• _Record extracts_:
==============================

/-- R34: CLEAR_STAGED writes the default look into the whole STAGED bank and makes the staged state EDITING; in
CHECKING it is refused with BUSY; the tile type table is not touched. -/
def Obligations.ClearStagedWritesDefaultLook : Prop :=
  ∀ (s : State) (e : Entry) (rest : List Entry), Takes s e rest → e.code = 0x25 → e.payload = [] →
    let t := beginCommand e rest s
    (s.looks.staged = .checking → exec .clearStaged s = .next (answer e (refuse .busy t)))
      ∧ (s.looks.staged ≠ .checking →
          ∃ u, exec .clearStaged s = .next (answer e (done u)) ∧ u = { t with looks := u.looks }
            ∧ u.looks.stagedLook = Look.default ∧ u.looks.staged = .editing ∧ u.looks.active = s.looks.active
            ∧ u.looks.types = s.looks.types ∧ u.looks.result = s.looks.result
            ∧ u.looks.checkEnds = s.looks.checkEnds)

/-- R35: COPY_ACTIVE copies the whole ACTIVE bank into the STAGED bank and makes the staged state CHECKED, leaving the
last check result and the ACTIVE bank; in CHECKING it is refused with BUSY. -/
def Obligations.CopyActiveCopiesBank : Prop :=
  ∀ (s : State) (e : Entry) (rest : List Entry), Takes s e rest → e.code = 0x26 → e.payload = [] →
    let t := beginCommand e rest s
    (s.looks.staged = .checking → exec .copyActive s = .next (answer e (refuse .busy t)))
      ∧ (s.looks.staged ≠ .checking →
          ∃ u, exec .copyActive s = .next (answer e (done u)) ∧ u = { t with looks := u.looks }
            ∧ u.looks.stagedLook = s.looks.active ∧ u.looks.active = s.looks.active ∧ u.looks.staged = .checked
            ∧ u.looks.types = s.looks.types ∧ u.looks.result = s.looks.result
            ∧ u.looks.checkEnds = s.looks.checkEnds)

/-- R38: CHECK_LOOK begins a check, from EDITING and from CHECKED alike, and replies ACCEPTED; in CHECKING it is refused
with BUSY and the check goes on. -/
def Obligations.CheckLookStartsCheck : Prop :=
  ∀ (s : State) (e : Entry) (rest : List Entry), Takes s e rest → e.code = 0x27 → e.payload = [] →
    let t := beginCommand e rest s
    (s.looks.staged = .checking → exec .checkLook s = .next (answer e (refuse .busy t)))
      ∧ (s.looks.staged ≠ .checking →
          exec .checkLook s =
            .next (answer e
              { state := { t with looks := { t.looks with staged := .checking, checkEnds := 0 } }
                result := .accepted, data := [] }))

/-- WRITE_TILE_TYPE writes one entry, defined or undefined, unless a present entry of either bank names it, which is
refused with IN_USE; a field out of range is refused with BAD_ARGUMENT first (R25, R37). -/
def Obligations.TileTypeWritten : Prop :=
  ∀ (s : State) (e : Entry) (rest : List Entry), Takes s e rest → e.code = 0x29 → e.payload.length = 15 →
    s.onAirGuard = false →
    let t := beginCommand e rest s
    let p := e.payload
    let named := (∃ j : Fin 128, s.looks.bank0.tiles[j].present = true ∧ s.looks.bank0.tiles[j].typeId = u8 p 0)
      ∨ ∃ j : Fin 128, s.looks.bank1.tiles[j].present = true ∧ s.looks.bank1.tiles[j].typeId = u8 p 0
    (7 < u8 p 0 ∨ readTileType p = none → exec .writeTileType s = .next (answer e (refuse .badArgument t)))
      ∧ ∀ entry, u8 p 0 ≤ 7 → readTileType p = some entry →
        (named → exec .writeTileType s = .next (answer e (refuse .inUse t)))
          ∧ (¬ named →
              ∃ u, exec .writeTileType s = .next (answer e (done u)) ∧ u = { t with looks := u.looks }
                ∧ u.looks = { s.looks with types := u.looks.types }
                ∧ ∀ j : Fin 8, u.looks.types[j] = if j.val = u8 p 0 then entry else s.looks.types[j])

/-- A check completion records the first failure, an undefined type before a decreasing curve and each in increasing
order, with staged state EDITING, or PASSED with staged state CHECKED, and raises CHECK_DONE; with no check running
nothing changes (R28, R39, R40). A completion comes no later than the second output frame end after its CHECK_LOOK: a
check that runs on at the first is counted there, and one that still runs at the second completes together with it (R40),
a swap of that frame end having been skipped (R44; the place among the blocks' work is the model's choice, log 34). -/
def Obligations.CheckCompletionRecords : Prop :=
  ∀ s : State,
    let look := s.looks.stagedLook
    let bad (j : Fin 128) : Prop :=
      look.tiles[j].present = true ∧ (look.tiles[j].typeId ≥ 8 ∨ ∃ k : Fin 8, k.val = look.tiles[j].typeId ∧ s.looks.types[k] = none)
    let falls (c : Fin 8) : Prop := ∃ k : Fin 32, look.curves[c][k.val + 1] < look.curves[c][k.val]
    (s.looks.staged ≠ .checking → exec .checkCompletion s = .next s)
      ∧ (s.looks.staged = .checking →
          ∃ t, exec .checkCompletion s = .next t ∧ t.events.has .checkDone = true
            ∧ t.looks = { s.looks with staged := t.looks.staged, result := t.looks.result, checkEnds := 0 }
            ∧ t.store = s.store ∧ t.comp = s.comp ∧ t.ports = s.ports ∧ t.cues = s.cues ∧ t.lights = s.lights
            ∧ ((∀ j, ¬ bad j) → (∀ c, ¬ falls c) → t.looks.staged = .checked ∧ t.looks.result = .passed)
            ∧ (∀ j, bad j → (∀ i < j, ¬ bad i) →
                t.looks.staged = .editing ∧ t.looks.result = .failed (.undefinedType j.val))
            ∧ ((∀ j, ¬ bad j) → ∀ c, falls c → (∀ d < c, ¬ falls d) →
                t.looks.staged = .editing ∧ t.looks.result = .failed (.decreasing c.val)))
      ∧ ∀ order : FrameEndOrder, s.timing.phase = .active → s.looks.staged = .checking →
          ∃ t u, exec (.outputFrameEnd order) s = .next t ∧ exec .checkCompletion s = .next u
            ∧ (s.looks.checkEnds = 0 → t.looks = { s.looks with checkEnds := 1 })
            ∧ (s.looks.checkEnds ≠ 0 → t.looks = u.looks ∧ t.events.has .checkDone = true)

==============================

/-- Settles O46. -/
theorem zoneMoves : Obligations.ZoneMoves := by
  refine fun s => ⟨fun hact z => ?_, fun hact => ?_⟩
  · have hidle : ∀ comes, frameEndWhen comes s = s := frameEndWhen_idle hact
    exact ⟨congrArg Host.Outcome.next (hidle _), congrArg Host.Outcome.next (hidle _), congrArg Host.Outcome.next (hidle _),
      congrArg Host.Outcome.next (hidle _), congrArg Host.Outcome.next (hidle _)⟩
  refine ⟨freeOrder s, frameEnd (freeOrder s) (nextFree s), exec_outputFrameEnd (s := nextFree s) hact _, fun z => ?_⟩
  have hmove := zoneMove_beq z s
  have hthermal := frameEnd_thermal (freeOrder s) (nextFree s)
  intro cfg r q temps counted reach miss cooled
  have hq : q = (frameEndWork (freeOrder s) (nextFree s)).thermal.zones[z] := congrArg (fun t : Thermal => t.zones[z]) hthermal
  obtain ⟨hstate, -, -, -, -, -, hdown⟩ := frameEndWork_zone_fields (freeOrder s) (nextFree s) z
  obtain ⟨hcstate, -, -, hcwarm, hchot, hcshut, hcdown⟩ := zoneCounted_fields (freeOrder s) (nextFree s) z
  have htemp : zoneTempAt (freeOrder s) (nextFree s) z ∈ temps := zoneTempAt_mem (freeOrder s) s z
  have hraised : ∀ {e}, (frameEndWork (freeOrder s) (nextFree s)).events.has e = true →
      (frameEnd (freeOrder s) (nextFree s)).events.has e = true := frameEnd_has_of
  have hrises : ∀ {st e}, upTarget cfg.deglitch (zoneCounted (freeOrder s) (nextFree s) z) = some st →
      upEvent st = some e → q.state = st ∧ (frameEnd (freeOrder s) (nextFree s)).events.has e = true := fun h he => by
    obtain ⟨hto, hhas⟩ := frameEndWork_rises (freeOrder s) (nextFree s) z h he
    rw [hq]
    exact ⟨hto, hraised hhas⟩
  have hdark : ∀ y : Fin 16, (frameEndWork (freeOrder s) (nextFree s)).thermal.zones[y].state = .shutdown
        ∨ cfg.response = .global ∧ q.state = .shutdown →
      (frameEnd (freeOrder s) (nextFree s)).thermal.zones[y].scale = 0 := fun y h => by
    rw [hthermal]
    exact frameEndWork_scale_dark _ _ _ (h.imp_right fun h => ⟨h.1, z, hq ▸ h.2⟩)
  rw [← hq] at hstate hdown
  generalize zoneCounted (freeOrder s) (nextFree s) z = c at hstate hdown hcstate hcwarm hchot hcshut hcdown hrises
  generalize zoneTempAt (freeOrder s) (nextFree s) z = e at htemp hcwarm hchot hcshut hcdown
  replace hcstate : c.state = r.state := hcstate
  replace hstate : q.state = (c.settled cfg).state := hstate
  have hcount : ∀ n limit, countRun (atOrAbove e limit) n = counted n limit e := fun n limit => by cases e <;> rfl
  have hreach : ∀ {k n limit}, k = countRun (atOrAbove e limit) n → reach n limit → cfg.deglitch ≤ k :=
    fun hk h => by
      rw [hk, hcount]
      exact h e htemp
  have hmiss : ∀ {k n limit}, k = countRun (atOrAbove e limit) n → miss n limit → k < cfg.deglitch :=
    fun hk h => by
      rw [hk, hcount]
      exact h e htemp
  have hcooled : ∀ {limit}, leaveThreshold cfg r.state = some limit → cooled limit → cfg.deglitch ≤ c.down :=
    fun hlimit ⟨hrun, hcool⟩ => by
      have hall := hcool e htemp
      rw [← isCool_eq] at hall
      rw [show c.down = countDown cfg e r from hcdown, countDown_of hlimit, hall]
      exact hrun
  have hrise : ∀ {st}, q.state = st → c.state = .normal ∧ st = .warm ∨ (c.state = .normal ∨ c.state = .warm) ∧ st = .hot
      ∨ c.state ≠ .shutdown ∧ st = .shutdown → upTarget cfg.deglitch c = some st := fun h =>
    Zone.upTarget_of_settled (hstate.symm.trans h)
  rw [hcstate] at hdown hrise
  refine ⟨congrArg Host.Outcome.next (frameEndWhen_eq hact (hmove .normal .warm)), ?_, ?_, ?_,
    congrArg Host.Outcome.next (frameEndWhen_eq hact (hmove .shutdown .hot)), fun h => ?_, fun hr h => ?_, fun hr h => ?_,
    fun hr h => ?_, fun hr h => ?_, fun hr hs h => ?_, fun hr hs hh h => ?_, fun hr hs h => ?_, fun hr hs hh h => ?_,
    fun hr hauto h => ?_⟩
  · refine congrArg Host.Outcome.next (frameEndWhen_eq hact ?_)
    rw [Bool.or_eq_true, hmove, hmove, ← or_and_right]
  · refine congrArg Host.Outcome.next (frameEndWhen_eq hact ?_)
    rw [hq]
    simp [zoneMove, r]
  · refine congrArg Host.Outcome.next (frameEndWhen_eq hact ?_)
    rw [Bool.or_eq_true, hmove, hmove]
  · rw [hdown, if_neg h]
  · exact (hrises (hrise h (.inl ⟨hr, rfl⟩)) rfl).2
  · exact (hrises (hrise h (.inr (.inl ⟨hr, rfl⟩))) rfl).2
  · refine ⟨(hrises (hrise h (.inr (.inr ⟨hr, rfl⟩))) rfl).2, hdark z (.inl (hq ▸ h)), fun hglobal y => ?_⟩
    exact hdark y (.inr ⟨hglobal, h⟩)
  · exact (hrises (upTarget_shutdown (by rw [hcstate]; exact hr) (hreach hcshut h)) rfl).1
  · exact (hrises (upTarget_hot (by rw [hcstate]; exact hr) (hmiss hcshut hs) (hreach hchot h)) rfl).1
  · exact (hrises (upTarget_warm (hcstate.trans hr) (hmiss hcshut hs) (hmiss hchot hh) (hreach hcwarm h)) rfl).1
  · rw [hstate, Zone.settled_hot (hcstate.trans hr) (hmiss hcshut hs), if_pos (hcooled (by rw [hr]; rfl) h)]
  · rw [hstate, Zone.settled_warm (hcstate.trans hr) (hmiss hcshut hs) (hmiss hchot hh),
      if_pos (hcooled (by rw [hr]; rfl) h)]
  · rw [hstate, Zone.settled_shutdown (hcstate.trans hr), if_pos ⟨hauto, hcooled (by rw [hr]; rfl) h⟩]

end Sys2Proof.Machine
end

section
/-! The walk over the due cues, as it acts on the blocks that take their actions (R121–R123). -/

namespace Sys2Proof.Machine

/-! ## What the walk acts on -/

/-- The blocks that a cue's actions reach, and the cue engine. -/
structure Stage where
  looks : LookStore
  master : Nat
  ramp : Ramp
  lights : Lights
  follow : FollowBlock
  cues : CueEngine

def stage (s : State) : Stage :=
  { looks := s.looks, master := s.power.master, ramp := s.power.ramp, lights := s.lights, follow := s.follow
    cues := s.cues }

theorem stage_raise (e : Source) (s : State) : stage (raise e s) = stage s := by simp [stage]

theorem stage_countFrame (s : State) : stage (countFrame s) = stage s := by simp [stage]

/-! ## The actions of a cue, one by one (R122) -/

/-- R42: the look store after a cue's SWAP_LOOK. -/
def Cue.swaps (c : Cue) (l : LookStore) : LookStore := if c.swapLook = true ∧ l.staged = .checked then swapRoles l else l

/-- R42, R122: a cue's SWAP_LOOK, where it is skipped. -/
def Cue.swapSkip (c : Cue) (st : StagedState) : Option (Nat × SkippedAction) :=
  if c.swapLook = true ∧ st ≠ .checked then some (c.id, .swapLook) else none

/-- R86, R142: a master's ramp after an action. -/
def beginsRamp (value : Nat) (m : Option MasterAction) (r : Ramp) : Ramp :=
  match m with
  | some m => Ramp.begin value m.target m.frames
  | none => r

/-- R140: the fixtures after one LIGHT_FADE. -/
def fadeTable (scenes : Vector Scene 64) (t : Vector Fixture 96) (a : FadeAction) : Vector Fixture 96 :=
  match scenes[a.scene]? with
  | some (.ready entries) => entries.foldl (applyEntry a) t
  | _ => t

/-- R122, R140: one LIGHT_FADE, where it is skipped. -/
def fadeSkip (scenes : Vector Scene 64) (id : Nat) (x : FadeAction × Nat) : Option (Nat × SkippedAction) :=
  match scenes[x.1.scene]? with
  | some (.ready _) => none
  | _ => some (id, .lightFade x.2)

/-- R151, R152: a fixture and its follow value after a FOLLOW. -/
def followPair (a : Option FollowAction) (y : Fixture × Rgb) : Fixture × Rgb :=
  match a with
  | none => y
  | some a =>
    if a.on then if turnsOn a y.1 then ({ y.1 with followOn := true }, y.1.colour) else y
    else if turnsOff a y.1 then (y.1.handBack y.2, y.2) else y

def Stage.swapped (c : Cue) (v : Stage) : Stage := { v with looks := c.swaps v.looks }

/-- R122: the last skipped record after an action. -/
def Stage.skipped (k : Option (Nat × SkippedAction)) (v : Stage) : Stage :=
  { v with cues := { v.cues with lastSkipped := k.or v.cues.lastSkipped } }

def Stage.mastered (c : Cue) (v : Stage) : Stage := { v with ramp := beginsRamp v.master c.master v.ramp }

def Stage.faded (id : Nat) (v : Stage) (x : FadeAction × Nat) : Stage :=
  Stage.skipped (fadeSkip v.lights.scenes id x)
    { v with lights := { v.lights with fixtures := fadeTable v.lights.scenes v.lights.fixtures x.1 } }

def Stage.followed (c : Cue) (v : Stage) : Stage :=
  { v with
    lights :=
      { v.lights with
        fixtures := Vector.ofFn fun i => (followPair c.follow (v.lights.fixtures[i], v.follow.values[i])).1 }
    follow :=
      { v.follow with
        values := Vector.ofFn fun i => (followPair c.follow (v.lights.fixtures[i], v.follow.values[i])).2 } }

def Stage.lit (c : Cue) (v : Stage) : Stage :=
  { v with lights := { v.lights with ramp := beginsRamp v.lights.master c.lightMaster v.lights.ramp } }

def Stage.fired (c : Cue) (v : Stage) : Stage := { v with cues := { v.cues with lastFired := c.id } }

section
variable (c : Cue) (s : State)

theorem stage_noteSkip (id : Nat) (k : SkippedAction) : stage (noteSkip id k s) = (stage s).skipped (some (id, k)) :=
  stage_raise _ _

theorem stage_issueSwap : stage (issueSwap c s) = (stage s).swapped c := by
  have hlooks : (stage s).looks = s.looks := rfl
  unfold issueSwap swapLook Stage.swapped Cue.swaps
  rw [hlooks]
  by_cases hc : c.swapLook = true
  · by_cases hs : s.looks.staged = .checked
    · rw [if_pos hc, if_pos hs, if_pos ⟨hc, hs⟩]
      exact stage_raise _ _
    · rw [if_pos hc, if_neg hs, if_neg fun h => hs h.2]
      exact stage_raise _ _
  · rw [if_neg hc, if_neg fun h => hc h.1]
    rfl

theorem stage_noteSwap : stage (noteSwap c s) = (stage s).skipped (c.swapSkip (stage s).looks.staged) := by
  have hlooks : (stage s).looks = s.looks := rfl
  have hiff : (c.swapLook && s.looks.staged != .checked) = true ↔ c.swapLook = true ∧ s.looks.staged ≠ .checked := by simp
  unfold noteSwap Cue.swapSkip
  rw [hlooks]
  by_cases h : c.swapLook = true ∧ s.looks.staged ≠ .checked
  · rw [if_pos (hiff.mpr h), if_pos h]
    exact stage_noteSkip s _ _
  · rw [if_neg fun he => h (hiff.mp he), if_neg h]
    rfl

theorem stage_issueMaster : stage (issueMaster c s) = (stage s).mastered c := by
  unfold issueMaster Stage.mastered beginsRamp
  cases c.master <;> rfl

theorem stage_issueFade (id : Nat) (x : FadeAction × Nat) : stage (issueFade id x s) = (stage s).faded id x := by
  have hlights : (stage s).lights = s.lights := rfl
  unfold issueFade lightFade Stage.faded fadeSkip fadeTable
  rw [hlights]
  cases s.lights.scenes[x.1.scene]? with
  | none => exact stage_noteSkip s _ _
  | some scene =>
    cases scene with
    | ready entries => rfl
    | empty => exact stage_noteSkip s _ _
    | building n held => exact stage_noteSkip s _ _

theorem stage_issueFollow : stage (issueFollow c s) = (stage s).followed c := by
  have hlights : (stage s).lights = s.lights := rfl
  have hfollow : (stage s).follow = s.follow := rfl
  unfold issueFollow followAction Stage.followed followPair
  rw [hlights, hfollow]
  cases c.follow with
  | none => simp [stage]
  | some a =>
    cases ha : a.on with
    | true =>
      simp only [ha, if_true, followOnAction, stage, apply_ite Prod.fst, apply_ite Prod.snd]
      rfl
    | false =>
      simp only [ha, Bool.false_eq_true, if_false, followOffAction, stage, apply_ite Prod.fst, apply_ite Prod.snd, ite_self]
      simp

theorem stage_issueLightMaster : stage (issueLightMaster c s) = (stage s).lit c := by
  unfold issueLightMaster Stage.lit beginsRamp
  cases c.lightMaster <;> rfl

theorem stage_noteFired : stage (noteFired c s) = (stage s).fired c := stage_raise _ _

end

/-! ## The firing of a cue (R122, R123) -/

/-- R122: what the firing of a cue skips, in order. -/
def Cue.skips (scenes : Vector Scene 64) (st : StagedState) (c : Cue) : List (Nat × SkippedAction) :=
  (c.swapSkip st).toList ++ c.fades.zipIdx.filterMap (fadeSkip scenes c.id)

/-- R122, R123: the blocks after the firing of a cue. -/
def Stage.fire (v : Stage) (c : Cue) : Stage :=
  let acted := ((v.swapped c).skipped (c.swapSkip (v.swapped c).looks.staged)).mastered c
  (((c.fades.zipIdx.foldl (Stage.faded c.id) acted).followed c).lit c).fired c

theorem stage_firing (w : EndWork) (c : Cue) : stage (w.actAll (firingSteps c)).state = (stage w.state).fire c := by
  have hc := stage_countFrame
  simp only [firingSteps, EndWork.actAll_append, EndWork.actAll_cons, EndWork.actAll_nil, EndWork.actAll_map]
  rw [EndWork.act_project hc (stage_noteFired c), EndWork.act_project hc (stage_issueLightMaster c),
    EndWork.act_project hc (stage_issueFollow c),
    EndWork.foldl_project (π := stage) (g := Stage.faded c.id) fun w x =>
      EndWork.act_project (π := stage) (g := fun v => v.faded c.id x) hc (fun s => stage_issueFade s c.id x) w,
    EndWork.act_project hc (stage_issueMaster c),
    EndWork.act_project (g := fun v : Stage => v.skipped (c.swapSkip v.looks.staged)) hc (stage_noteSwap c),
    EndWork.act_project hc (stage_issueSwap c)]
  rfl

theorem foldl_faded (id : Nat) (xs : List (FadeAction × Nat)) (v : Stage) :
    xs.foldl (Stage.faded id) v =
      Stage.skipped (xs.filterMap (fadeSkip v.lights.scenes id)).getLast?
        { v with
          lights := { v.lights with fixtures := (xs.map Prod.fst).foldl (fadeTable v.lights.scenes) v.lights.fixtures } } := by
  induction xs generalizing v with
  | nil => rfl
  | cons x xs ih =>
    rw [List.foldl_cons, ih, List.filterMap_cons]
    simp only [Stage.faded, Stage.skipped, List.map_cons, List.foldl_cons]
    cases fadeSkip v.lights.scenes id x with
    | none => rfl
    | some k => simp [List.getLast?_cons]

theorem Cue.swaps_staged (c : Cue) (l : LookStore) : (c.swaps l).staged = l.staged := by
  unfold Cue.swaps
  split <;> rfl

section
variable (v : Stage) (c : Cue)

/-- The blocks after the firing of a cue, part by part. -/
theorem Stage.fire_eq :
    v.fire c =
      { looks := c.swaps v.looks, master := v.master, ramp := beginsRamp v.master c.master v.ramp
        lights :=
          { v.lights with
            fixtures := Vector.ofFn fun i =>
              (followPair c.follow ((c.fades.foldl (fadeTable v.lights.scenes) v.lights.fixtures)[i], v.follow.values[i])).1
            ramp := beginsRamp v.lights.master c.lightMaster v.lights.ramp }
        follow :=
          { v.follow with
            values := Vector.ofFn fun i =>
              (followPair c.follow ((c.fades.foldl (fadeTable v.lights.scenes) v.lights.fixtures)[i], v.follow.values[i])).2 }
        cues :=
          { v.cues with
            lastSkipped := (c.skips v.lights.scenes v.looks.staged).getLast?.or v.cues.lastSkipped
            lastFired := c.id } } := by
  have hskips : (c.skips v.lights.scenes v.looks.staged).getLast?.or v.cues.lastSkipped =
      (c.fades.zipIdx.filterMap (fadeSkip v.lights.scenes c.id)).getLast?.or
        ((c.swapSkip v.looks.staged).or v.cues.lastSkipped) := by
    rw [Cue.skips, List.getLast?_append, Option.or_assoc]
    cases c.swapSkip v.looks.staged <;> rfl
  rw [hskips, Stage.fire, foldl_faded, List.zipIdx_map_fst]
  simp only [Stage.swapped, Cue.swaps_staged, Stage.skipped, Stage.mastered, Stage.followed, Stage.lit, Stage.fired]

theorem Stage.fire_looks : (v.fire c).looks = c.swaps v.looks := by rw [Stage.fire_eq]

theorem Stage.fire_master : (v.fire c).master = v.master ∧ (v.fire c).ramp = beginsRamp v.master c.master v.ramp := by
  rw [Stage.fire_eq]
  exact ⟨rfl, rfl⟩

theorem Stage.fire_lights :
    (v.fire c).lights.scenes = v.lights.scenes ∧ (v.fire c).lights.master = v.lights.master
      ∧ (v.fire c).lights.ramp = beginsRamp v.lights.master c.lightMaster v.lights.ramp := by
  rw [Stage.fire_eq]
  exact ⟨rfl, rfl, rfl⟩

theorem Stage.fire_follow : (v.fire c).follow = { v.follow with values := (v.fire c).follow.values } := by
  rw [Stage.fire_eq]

==============================

In the entries above, how many lines hold the word "hhas"? State the number and nothing else.

• _Result for this exercise_: 2